Things Might Not Be As Bad for Schlumberger Limited (NYSE:SLB) As Some Analyst Predict Them to Be


Recently, Oppenheimer’s analysts lowered their estimate of target price for Schlumberger Limited (NYSE:SLB), which is an oil service company. The share price was brought down to $101 from $110, yet, the company maintains the status of outperform.

Oppenheimer’s leading oil services analyst, James Schumm, says that this downfall was a result of overall lowered drilling activity in the U.S. A downward sloping trend in the activity was noticed in the oil service company, as many producers reduced their activities to bring down their spending. Discovery of idle rigs has also reduced the activities on part of the oil services companies. These factors explain why Schlumberger Limited (NYSE:SLB) has been declining in its activities and why the revenue for the company’s current quarter is considerably lower than the company’s last quarter. It is being predicted that revenues will further fall in the coming quarter.

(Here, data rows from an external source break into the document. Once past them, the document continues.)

-- ==== Sys2Proof/Machine/DeviceCommands.lean ====
section
/-! DEFINITION. The device commands and address sequences: what the block does with each at the phase that emits it
(spec/45_device_commands.md R180 to R188). What the sensor does with them is outside the block (R4). -/

namespace Sys2Proof.Machine

/-- TRIG_T_HM (R180): temperature class, `TX(0xE3)`, `Wait(85)`, `Request(0x40, 3)`. -/
def execTrigTHm (s : State) : Host.Outcome State Fault Refusal := commandSegment cmdTHm s

/-- TRIG_RH_HM (R181): humidity class, `TX(0xE5)`, `Wait(30)`, `Request(0x40, 3)`. -/
def execTrigRhHm (s : State) : Host.Outcome State Fault Refusal := commandSegment cmdRhHm s

/-- TRIG_T_NHM (R182): as TRIG_T_HM apart from the byte written. -/
def execTrigTNhm (s : State) : Host.Outcome State Fault Refusal := commandSegment cmdTNhm s

/-- TRIG_RH_NHM (R183): as TRIG_RH_HM apart from the byte written. -/
def execTrigRhNhm (s : State) : Host.Outcome State Fault Refusal := commandSegment cmdRhNhm s

/-- WRITE_USER_REG (R184): in neither delay set; the byte is sent and U_CMD is taken. -/
def execWriteUserReg (s : State) : Host.Outcome State Fault Refusal := commandSegment cmdWriteUser s

/-- READ_USER_REG (R185): in neither delay set; the byte is sent and U_CMD is taken. -/
def execReadUserReg (s : State) : Host.Outcome State Fault Refusal := commandSegment cmdReadUser s

/-- SOFT_RESET (R186): `TX(0xFE)` and `Wait(15)`, at RST_SEND as the operation RESET, at RD_RECOVER as the recovery action. As
READ_HM's operand it is in neither delay set and takes U_CMD. -/
def execSoftReset (s : State) : Host.Outcome State Fault Refusal :=
  if s.phase = .rstSend then .next (ticks 2 s)
  else if s.phase = .rdRecover then .next (tick s)
  else commandSegment cmdSoftReset s

/-- SN_ADDR1 (R187): `TX(0xFA, 0x0F)`, `Request(0x40, 8)`. -/
def execSnAddr1 (s : State) : Host.Outcome State Fault Refusal := addressSegment .snAddr1 s

/-- SN_ADDR2 (R188): `TX(0xFC, 0xC9)`, `Request(0x40, 6)`. -/
def execSnAddr2 (s : State) : Host.Outcome State Fault Refusal := addressSegment .snAddr2 s

end Sys2Proof.Machine
end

However, this isn’t as bad as it sounds. It is expected that the decline in the activity will stop somewhere in the mid of the year. This is due to the slight stability in the drilling activity that this sector will be able to achieve by the mid of this year. Once stability is achieved, it is expected that the market will once again bounce back up. Thus, by the end of this year an increase in oil service activity is expected.

However, analysts’ predictions should not be taken as a final verdict. There are several factors that affect the market. Predictions regarding market trends are usually based on assumptions that analysts make regarding these factors, thus, there is no surety that something is bound to happen or is not bound to happen. Thus, the price targets and ratings are mere prediction, so there is nothing serious to fret about. Stability in the market can come before the mid of the year and the share price might bounce back before it is expected. There is no reason to say right now that Schlumberger Limited (NYSE:SLB) will not see a price up soon.

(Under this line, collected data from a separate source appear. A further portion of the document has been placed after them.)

/-- R142, R143: a first answer below 8 leaves GET_SERIAL_NUMBER waiting in SN_REQ1, the first address sent and the request made; a
first answer of at least 8 and a second below 6 leave it waiting in SN_REQ2, the eight bytes read and stored by SN_MAP and the second
request made. That exec rests there is the model's choice (log 8). That the indices no byte was stored to are unwritten, whatever an
earlier operation left in them, is the model's reading of R7 and R36 (DEDUCED, log 14): the SN registers are cleared at the `Call`. -/
def Obligations.GetSerialNumberWaitsForBytes : Prop :=
  ∀ (s : State) (l : Byte), s.pIdle → s.pBegun →
    (s.availAnswer 0 < 8 →
      exec (.getSerialNumber l) s = .next { s with
        phase := .snReq1, opsel := some .getSerialNumber, loc := some l, sn := Vector.replicate 8 none
        availIn := s.availIn.drop 1, availDrawn := s.availDrawn + (1 - s.availIn.length)
        trace := s.trace ++ [.call (.getSerialNumber l), .beginTx 0x40, .write 0xFA, .write 0x0F, .endTx, .request 0x40 8,
          .avail (s.availAnswer 0)] }) ∧
    (8 ≤ s.availAnswer 0 → s.availAnswer 1 < 6 → s.params.snMap.valid = true →
      ∃ sn : Vector (Option Byte) 8,
        (∀ (p i : Fin 8), s.params.snMap.store1[p] = some i → sn[i] = some (s.readAnswer p)) ∧
        (∀ i : Fin 8, (∀ p : Fin 8, s.params.snMap.store1[p] ≠ some i) → sn[i] = none) ∧
        exec (.getSerialNumber l) s = .next { s with
          phase := .snReq2, opsel := some .getSerialNumber, loc := some l, sn := sn
          availIn := s.availIn.drop 2, availDrawn := s.availDrawn + (2 - s.availIn.length)
          readIn := s.readIn.drop 8, readDrawn := s.readDrawn + (8 - s.readIn.length)
          trace := s.trace ++ [.call (.getSerialNumber l), .beginTx 0x40, .write 0xFA, .write 0x0F, .endTx, .request 0x40 8,
            .avail (s.availAnswer 0)] ++ readEvents s 8 ++ secondRequestEvents (s.availAnswer 1) })

/-- R172: the six discarded bytes have no effect on the result: two runs of GET_SERIAL_NUMBER, each of as many steps as its waits
take, that agree on the bytes SN_MAP stores return the same byte. -/
def Obligations.DiscardedSerialBytesDoNotMatter : Prop :=
  ∀ (s s' t t' : State) (c c' : HostCall) (l b b' : Byte) (k k' : Nat), s.pIdle → s'.pIdle →
    s.host = [.call c] → s'.host = [.call c'] →
    decode c.word = .ok (.getSerialNumber l) → decode c'.word = .ok (.getSerialNumber l) →
    s.params.snMap = s'.params.snMap →
    (∀ p : Fin 8, (s.params.snMap.store1[p]).isSome = true → s.readAnswer p = s'.readAnswer p) →
    (∀ q : Fin 6, (s.params.snMap.store2[q]).isSome = true → s.readAnswer (8 + q) = s'.readAnswer (8 + q)) →
    Sys2Proof.core.run (k + 1) s = .next t → Sys2Proof.core.run (k' + 1) s' = .next t' →
    t.trace.getLast? = some (.ret (.serial b)) → t'.trace.getLast? = some (.ret (.serial b')) → b = b'

/-! ## Conversion (spec/43_conversion.md) -/

/-- R150: CALC_RH is select code 0x9 with its operand on the `raw` port; it returns 125 r - 393216 of the operand with its low two
bits cleared, for every operand, without clamping, whatever BEGUN is; nothing else changes. -/
def Obligations.CalcRhIsExact : Prop :=
  (∀ p : Ports, decode (.hostop 0x9 p) = .ok (.calcRh p.raw)) ∧
  ∀ (s : State) (raw : RawCode), s.pIdle →
    ∃ v : Num32, v.toInt = 125 * ((raw &&& 0xFFFC).toNat : Int) - 393216 ∧
      exec (.calcRh raw) s = .next { s with
        opsel := some .calcRh, rawPort := some raw, rhnum := some v
        trace := s.trace ++ [.call (.calcRh raw), .ret (.rhnum v)] }

/-- R151: CALC_T is select code 0xA with its operand on the `raw` port; it returns 17572 r - 307036160 of the operand with its low
two bits cleared, for every operand, whatever BEGUN is; nothing else changes. -/
def Obligations.CalcTIsExact : Prop :=
  (∀ p : Ports, decode (.hostop 0xA p) = .ok (.calcT p.raw)) ∧
  ∀ (s : State) (raw : RawCode), s.pIdle →
    ∃ v : Num32, v.toInt = 17572 * ((raw &&& 0xFFFC).toNat : Int) - 307036160 ∧
      exec (.calcT raw) s = .next { s with
        opsel := some .calcT, rawPort := some raw, tnum := some v
        trace := s.trace ++ [.call (.calcT raw), .ret (.tnum v)] }

/-- R154: the ranges of the two results, with their ends attained; steps of 500 and 70288 between neighbouring masked codes; both
strictly increasing; and the products fit 31 bits, so the arithmetic never wraps. -/
def Obligations.ConversionRangesAndSteps : Prop :=
  (∀ raw : RawCode, -393216 ≤ (rhNum raw).toInt ∧ (rhNum raw).toInt ≤ 7798284 ∧
    -307036160 ≤ (tNum raw).toInt ∧ (tNum raw).toInt ≤ 844492144 ∧ 17572 * (maskRaw raw).toNat < 2 ^ 31) ∧
  ((rhNum 0x0000).toInt = -393216 ∧ (rhNum 0xFFFC).toInt = 7798284 ∧
    (tNum 0x0000).toInt = -307036160 ∧ (tNum 0xFFFC).toInt = 844492144) ∧
  (∀ a b : RawCode, (maskRaw b).toNat = (maskRaw a).toNat + 4 →
    (rhNum b).toInt = (rhNum a).toInt + 500 ∧ (tNum b).toInt = (tNum a).toInt + 70288) ∧
  ∀ a b : RawCode, (maskRaw a).toNat < (maskRaw b).toNat →
    (rhNum a).toInt < (rhNum b).toInt ∧ (tNum a).toInt < (tNum b).toInt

Investors must not solely rely upon the Oppenheimer analysts’ report as many analysts are looking at several remote possibilities as to why the shares might not bounce back or why the company’s activity rate will not improve. The report does not gives the investors a fair idea of the fact that the company certainly has chance of improvement and the activities on its part can definitely go up.

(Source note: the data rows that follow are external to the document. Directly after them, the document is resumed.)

theorem serialCalled_trace (l : Byte) (s : State) :
    (s.serialCalled l).trace = s.trace ++ [.call (.getSerialNumber l)] := rfl

/-- The first address sequence, its request and the first count after it (R141, R142). -/
def firstRequestEvents (k : Nat) : List Event :=
  [.beginTx 0x40, .write 0xFA, .write 0x0F, .endTx, .request 0x40 8, .avail k]

section
variable {s : State} (l : Byte) (hi : s.pIdle) (hb : s.pBegun)
include hi hb

/-- GET_SERIAL_NUMBER is accepted. -/
theorem exec_getSerialNumber : exec (.getSerialNumber l) s = .next (runOp opFuel (s.serialCalled l)) :=
  invoke_eq _ _ hi fun _ => hb

/-- The first count too low: the run rests in SN_REQ1. -/
theorem exec_getSerialNumber_low (h8 : s.availAnswer 0 < 8) :
    exec (.getSerialNumber l) s = .next { (s.serialCalled l).afterAvails 1 with
      phase := .snReq1, trace := (s.serialCalled l).trace ++ firstRequestEvents (s.availAnswer 0) } := by
  have hp : (phaseSnAddr1 (s.serialCalled l)).phase.awaits 8 := .inl ⟨rfl, rfl⟩
  rw [exec_getSerialNumber l hi hb, opFuel, runOp_tick (k := 2399) rfl rfl, tick_snAddr1 rfl,
    runOp_awaits_low 2398 hp h8, phaseSnAddr1_eq, doAvail_eq, List.append_assoc]
  rfl

/-- The first count enough: the run reaches SN_ADDR2. -/
theorem exec_getSerialNumber_ready (h8 : 8 ≤ s.availAnswer 0) :
    exec (.getSerialNumber l) s = .next (runOp 2397
      ((s.serialCalled l).firstStored (firstRequestEvents (s.availAnswer 0) ++ readEvents s 8))) :=
  (exec_getSerialNumber l hi hb).trans (congrArg _ (runOp_serial1 2397 (s.serialCalled l) rfl h8))

end

/-- Settles O33: both responses are read and stored before LOC is looked at. -/
theorem getSerialNumberOutOfRangeFaults : Obligations.GetSerialNumberOutOfRangeFaults := by
  intro s l hi hb hl h8 h6
  refine ⟨placeSn (snDests s.params.snMap) s.readAnswer (Vector.replicate 8 none), ?_⟩
  rw [exec_getSerialNumber_ready l hi hb h8, runOp_firstStored_ready (s := s.serialCalled l) 2394 _ h6,
    runOp_snSelectFault (s := (s.serialCalled l).bothStored _) 2393 rfl rfl hl]
  simp only [State.bothStored, serialEvents, ← List.append_assoc]
  rfl

/-- Settles O35: the run rests at whichever count is too low. -/
theorem getSerialNumberWaitsForBytes : Obligations.GetSerialNumberWaitsForBytes := by
  intro s l hi hb
  refine ⟨fun h8 => ?_, fun h8 h6 hv => ?_⟩
  · rw [exec_getSerialNumber_low l hi hb h8, serialCalled_trace, List.append_assoc]
    rfl
  · refine ⟨placeSn s.params.snMap.store1.toList s.readAnswer (Vector.replicate 8 none),
      fun _ _ => placeSn_first hv _ _, fun i hn => ?_, ?_⟩
    · rw [placeSn_other _ _ _ _ (not_mem_toList_of_forall_ne hn)]
      simp
    · rw [exec_getSerialNumber_ready l hi hb h8, runOp_firstStored_low (s := s.serialCalled l) 2395 _ h6]
      simp only [State.secondAwaited, serialCalled_trace, List.append_assoc]
      rfl

/-! ## From a wait on -/

/-- Settles O58: the first response is stored at SN_ADDR2, whence the second count decides. -/
theorem serialNumberResumesFromFirstWait : Obligations.SerialNumberResumesFromFirstWait := by
  intro s l hp hq hl hv h8
  have hstep : step s = .next (runOp 2398 (s.firstStored ([.avail (s.availAnswer 0)] ++ readEvents s 8))) :=
    (step_awaits (.inl ⟨hp, rfl⟩) hq).trans (congrArg _ (runOp_firstReads 2398 s hp h8))
  constructor
  · intro h6
    refine ⟨_, fun _ _ => placeSn_first hv _ _, fun i hn => placeSn_other _ _ _ _ (not_mem_toList_of_forall_ne hn), ?_⟩
    rw [hstep, runOp_firstStored_low 2396 _ h6, State.secondAwaited, ← List.append_assoc]
    rfl
  · intro h6
    refine ⟨placeSn (snDests s.params.snMap) s.readAnswer s.sn, fun _ _ => placeSn_snDests_first hv,
      fun _ _ => placeSn_snDests_second hv, fun h => ?_, fun h => ?_⟩
    · obtain ⟨p, -, hb⟩ := placeSn_full hv s.readAnswer s.sn ⟨l.toNat, h⟩
      refine ⟨_, hb, ?_⟩
      rw [hstep, runOp_firstStored_ready 2395 _ h6, runOp_snSelect (s := s.bothStored _) 2394 rfl hl h hb]
      simp only [State.bothStored, ← List.append_assoc]
      rfl
    · rw [hstep, runOp_firstStored_ready 2395 _ h6, runOp_snSelectFault (s := s.bothStored _) 2394 rfl hl h]
      simp only [State.bothStored, ← List.append_assoc]
      rfl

The major reason due to which nothing definitive can be said regarding Schlumberger Limited (NYSE:SLB) is that oil in itself is a very cyclical commodity, thus, anything can happen in this market sector. Thus, instead of getting hysterical over the dropping share price, this is a good opportunity for many investors to buy some more shares. Schlumberger Limited (NYSE:SLB) has been amongst the best oil services company and the investing in it would not bring any serious disappointment. Thus, while the share prices are low, it is a perfect opportunity to invest.